▼▼▼
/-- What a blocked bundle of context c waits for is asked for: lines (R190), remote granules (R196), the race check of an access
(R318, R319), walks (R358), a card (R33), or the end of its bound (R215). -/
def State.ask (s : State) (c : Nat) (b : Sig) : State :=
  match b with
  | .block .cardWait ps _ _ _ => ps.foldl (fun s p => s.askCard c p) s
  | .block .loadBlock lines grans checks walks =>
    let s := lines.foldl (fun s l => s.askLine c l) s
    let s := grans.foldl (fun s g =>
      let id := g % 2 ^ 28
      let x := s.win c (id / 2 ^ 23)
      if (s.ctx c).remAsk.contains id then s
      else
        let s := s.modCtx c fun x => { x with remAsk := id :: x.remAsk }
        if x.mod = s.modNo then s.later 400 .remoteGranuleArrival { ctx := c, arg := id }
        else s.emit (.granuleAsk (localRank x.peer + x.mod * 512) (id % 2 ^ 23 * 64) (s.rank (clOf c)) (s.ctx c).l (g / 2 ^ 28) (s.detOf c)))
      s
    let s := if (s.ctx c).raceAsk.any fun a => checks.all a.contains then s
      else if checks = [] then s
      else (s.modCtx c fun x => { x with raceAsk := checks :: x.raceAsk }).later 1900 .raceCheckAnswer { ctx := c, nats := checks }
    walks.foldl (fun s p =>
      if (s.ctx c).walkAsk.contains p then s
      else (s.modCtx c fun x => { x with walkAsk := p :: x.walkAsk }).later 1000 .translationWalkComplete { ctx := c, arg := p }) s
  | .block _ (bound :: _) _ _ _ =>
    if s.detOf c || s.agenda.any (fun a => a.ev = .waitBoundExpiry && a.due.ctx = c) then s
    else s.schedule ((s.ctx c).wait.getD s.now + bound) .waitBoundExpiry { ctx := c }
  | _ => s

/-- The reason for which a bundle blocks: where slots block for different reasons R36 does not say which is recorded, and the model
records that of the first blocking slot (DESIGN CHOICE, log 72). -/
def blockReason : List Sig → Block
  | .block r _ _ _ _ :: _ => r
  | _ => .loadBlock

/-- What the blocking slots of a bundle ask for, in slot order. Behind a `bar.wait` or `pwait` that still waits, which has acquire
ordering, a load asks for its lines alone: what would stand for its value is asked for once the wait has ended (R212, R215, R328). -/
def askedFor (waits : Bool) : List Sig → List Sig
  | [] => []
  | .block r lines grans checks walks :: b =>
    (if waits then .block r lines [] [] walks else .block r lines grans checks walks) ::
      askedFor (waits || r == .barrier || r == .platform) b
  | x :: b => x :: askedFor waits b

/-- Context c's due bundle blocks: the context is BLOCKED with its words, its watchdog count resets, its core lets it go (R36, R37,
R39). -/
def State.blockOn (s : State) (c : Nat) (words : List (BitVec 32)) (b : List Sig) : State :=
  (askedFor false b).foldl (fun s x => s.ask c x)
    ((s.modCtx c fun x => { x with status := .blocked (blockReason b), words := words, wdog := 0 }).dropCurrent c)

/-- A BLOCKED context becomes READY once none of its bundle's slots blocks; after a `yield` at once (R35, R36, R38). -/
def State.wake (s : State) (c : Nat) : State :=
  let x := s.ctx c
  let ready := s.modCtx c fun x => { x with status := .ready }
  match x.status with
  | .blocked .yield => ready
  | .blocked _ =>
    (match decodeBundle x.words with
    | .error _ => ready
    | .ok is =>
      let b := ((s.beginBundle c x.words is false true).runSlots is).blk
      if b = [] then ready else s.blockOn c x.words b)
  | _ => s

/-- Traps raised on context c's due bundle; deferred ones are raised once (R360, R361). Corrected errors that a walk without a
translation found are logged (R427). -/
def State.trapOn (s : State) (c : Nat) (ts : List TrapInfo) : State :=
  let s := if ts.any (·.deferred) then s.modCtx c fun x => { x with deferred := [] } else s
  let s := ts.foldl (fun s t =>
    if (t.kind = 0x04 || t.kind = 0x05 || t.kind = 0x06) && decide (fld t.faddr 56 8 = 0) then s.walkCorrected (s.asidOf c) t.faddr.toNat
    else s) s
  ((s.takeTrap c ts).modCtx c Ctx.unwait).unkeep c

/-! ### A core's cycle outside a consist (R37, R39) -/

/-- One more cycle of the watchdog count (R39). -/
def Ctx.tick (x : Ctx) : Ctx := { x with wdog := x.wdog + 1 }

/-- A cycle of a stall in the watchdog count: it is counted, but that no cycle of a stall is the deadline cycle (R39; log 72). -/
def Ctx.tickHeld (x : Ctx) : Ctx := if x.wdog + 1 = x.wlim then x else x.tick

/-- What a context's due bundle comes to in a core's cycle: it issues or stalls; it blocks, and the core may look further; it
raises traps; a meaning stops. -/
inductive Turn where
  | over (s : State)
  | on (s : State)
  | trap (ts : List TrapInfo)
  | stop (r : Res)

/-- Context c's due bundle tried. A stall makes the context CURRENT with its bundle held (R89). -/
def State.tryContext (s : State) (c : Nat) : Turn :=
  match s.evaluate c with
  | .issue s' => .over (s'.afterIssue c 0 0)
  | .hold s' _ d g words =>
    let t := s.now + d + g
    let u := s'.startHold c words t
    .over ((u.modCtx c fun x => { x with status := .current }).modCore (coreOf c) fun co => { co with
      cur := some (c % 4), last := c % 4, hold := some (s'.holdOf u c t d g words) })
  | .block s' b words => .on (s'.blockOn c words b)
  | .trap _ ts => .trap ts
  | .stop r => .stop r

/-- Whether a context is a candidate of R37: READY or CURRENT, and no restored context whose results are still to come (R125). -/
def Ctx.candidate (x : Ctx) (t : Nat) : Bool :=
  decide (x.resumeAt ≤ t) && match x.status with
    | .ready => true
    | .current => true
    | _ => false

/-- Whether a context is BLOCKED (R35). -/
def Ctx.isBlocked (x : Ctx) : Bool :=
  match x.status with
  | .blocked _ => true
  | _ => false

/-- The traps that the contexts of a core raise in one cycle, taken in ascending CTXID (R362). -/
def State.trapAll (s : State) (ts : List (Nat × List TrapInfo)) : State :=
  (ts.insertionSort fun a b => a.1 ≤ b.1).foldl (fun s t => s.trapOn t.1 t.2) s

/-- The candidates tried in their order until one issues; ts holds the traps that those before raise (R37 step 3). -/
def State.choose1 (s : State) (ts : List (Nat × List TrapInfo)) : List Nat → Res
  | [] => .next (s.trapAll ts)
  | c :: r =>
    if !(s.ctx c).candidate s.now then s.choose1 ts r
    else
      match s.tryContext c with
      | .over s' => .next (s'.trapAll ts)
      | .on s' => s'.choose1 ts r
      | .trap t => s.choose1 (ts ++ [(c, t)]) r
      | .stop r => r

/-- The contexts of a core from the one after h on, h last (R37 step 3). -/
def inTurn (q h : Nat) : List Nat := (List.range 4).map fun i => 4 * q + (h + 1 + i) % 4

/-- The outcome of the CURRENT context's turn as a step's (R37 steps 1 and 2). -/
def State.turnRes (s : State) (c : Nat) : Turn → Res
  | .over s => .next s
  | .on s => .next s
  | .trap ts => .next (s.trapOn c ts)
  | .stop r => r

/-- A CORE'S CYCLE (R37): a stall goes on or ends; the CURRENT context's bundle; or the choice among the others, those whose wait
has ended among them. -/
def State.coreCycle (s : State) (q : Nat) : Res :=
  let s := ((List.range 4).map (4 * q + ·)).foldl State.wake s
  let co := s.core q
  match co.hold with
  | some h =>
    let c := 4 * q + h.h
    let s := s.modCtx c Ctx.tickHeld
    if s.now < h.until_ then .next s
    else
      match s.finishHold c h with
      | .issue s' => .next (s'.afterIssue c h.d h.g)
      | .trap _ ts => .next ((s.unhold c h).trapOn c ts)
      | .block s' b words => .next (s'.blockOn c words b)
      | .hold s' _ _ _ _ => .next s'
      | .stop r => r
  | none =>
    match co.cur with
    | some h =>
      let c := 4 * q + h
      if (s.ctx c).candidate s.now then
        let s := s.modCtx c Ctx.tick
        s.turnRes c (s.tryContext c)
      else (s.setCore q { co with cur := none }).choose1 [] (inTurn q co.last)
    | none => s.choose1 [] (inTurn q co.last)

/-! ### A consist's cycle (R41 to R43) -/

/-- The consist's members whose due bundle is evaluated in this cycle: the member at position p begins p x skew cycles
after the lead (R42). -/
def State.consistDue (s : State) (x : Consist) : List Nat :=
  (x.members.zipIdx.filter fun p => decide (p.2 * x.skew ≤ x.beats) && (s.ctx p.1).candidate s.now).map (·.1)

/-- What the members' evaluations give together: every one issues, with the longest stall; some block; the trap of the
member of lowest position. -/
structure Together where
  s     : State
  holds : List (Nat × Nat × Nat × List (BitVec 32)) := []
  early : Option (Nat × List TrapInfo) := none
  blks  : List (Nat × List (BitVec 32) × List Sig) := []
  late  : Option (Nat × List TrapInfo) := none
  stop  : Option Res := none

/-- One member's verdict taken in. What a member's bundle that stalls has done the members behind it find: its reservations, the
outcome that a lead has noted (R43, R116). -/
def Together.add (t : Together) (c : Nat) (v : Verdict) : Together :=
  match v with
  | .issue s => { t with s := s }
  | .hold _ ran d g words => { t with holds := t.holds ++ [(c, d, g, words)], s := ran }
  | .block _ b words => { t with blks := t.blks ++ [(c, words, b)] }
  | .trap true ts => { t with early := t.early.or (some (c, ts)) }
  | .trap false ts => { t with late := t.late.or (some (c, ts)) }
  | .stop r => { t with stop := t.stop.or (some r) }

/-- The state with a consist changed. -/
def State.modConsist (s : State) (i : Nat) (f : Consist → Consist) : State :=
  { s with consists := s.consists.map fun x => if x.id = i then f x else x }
▲▲▲
For the string "true", go through the entries above and copy each line where it occurs.

      let b := ((s.beginBundle c x.words is false true).runSlots is).blk
    | .ready => true
    | .current => true
  | .blocked _ => true
  | .trap true ts => { t with early := t.early.or (some (c, ts)) }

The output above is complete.